• PROBLEM: The records are to be copied in their entirety, exactly as given.

START THE RECORDS

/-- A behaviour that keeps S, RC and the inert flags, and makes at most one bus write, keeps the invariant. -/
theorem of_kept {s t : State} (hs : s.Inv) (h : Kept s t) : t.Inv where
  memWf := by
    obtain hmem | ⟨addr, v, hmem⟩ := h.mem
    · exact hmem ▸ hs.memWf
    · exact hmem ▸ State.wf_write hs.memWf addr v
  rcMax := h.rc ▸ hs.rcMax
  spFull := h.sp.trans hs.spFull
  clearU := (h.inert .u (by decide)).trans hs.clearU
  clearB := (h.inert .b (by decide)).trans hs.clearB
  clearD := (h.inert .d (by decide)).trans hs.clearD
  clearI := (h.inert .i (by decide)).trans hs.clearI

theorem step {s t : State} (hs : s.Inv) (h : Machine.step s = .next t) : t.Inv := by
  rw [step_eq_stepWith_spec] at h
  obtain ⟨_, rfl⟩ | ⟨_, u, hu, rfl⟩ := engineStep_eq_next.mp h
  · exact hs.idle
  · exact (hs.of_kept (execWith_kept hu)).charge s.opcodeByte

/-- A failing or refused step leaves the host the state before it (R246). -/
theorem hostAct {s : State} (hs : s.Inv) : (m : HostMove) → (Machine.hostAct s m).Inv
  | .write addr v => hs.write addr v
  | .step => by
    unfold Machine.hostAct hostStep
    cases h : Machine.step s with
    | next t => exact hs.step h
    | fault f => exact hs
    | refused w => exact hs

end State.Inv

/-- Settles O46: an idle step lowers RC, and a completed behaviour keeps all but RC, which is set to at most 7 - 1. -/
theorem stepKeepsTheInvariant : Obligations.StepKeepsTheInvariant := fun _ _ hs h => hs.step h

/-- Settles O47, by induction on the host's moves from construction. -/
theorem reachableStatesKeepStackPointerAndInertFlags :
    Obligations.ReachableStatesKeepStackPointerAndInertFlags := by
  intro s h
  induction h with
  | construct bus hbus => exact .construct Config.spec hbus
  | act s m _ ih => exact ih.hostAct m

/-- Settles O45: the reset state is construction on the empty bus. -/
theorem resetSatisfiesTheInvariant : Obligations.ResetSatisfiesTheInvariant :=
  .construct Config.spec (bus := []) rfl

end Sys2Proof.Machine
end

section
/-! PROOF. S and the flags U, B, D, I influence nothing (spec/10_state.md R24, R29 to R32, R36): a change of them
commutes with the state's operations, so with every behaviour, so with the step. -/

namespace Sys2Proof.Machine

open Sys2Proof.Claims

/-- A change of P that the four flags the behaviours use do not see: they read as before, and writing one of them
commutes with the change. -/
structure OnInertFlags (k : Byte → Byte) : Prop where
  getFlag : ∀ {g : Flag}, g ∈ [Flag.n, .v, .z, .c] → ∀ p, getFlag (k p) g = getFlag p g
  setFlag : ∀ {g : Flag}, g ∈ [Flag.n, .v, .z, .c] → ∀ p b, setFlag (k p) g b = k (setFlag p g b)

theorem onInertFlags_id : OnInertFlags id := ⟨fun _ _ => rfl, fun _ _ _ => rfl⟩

END THE RECORDS

• EXERCISE RESPONSE:
/-- A behaviour that keeps S, RC and the inert flags, and makes at most one bus write, keeps the invariant. -/
theorem of_kept {s t : State} (hs : s.Inv) (h : Kept s t) : t.Inv where
  memWf := by
    obtain hmem | ⟨addr, v, hmem⟩ := h.mem
    · exact hmem ▸ hs.memWf
    · exact hmem ▸ State.wf_write hs.memWf addr v
  rcMax := h.rc ▸ hs.rcMax
  spFull := h.sp.trans hs.spFull
  clearU := (h.inert .u (by decide)).trans hs.clearU
  clearB := (h.inert .b (by decide)).trans hs.clearB
  clearD := (h.inert .d (by decide)).trans hs.clearD
  clearI := (h.inert .i (by decide)).trans hs.clearI

theorem step {s t : State} (hs : s.Inv) (h : Machine.step s = .next t) : t.Inv := by
  rw [step_eq_stepWith_spec] at h
  obtain ⟨_, rfl⟩ | ⟨_, u, hu, rfl⟩ := engineStep_eq_next.mp h
  · exact hs.idle
  · exact (hs.of_kept (execWith_kept hu)).charge s.opcodeByte

/-- A failing or refused step leaves the host the state before it (R246). -/
theorem hostAct {s : State} (hs : s.Inv) : (m : HostMove) → (Machine.hostAct s m).Inv
  | .write addr v => hs.write addr v
  | .step => by
    unfold Machine.hostAct hostStep
    cases h : Machine.step s with
    | next t => exact hs.step h
    | fault f => exact hs
    | refused w => exact hs

end State.Inv

/-- Settles O46: an idle step lowers RC, and a completed behaviour keeps all but RC, which is set to at most 7 - 1. -/
theorem stepKeepsTheInvariant : Obligations.StepKeepsTheInvariant := fun _ _ hs h => hs.step h

/-- Settles O47, by induction on the host's moves from construction. -/
theorem reachableStatesKeepStackPointerAndInertFlags :
    Obligations.ReachableStatesKeepStackPointerAndInertFlags := by
  intro s h
  induction h with
  | construct bus hbus => exact .construct Config.spec hbus
  | act s m _ ih => exact ih.hostAct m

/-- Settles O45: the reset state is construction on the empty bus. -/
theorem resetSatisfiesTheInvariant : Obligations.ResetSatisfiesTheInvariant :=
  .construct Config.spec (bus := []) rfl

end Sys2Proof.Machine
end

section
/-! PROOF. S and the flags U, B, D, I influence nothing (spec/10_state.md R24, R29 to R32, R36): a change of them
commutes with the state's operations, so with every behaviour, so with the step. -/

namespace Sys2Proof.Machine

open Sys2Proof.Claims

/-- A change of P that the four flags the behaviours use do not see: they read as before, and writing one of them
commutes with the change. -/
structure OnInertFlags (k : Byte → Byte) : Prop where
  getFlag : ∀ {g : Flag}, g ∈ [Flag.n, .v, .z, .c] → ∀ p, getFlag (k p) g = getFlag p g
  setFlag : ∀ {g : Flag}, g ∈ [Flag.n, .v, .z, .c] → ∀ p b, setFlag (k p) g b = k (setFlag p g b)

theorem onInertFlags_id : OnInertFlags id := ⟨fun _ _ => rfl, fun _ _ _ => rfl⟩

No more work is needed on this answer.